## TASK OBJECTIVE
From the entries that follow, report every line in which "store" occurs.

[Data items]
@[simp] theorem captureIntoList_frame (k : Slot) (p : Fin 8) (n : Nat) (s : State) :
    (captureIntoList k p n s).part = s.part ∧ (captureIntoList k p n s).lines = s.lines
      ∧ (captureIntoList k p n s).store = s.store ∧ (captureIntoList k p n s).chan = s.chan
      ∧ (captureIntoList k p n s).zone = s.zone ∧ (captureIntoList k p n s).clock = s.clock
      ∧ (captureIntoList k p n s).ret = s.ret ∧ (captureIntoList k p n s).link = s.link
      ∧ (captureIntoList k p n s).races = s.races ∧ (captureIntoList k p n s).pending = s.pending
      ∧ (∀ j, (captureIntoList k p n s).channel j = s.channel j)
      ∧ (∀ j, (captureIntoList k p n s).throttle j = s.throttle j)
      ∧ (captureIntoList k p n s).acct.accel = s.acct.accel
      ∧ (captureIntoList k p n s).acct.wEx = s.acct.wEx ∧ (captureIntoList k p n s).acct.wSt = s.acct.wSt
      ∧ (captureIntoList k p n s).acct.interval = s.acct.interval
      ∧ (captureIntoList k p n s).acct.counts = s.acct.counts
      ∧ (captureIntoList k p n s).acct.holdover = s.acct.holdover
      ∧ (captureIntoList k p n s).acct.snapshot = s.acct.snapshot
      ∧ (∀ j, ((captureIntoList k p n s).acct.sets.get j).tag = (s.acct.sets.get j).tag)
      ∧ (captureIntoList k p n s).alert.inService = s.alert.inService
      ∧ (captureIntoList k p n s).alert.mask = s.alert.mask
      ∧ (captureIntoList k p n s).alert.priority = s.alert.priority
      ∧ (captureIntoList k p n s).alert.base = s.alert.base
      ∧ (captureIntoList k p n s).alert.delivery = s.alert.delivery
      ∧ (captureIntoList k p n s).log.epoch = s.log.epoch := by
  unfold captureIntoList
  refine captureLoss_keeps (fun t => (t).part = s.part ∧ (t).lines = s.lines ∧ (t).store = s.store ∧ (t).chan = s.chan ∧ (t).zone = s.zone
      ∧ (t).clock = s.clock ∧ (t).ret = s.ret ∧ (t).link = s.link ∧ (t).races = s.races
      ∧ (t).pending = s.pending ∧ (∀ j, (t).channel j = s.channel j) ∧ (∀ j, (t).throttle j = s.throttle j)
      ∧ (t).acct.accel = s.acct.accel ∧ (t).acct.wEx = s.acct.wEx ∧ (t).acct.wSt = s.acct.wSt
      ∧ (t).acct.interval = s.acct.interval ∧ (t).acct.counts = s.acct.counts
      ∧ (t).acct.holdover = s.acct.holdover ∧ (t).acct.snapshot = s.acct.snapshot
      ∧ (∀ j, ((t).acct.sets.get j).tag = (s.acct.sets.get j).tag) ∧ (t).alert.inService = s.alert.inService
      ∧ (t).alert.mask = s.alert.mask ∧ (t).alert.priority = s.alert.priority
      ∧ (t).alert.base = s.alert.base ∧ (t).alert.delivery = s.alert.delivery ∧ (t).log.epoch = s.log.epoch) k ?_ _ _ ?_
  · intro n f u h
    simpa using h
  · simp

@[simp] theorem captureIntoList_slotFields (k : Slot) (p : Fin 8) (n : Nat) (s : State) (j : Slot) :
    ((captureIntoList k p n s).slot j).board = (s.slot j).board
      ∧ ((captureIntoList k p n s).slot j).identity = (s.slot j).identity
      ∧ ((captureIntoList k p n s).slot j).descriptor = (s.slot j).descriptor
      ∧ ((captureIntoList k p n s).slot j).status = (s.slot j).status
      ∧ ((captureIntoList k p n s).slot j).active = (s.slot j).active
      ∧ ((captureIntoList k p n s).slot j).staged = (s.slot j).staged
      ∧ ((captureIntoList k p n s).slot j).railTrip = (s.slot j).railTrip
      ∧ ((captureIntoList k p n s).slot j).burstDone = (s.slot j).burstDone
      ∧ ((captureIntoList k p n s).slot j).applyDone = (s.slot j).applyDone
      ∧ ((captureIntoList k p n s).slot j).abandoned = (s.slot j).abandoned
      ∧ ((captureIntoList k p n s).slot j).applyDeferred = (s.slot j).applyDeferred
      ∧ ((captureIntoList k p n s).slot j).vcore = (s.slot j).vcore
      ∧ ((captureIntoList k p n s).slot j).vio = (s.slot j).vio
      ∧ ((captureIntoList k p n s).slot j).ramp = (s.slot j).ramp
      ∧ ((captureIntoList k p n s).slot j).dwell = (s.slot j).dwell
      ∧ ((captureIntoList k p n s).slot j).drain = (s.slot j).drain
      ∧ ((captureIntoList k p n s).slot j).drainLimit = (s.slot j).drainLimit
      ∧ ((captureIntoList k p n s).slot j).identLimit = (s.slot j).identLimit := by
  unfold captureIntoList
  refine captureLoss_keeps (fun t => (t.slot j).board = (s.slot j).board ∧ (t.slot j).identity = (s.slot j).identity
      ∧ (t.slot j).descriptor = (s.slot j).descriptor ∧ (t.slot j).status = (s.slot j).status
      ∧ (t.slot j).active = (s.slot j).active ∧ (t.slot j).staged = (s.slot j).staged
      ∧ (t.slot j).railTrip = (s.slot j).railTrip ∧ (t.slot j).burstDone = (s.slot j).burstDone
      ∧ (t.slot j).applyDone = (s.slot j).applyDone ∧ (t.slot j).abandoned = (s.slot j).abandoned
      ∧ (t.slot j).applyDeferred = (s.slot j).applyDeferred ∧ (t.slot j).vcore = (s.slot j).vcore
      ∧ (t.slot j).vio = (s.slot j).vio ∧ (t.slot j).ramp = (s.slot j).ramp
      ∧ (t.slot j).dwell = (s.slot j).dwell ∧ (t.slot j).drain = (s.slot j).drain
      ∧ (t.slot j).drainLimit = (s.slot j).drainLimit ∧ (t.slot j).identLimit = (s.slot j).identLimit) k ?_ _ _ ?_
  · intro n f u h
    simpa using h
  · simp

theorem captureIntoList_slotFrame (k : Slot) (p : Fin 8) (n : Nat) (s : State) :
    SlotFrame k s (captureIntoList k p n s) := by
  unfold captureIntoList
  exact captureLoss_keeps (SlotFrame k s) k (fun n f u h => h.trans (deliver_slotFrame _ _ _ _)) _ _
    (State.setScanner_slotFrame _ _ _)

## WRITTEN ANSWER
      ∧ (captureIntoList k p n s).store = s.store ∧ (captureIntoList k p n s).chan = s.chan
  refine captureLoss_keeps (fun t => (t).part = s.part ∧ (t).lines = s.lines ∧ (t).store = s.store ∧ (t).chan = s.chan ∧ (t).zone = s.zone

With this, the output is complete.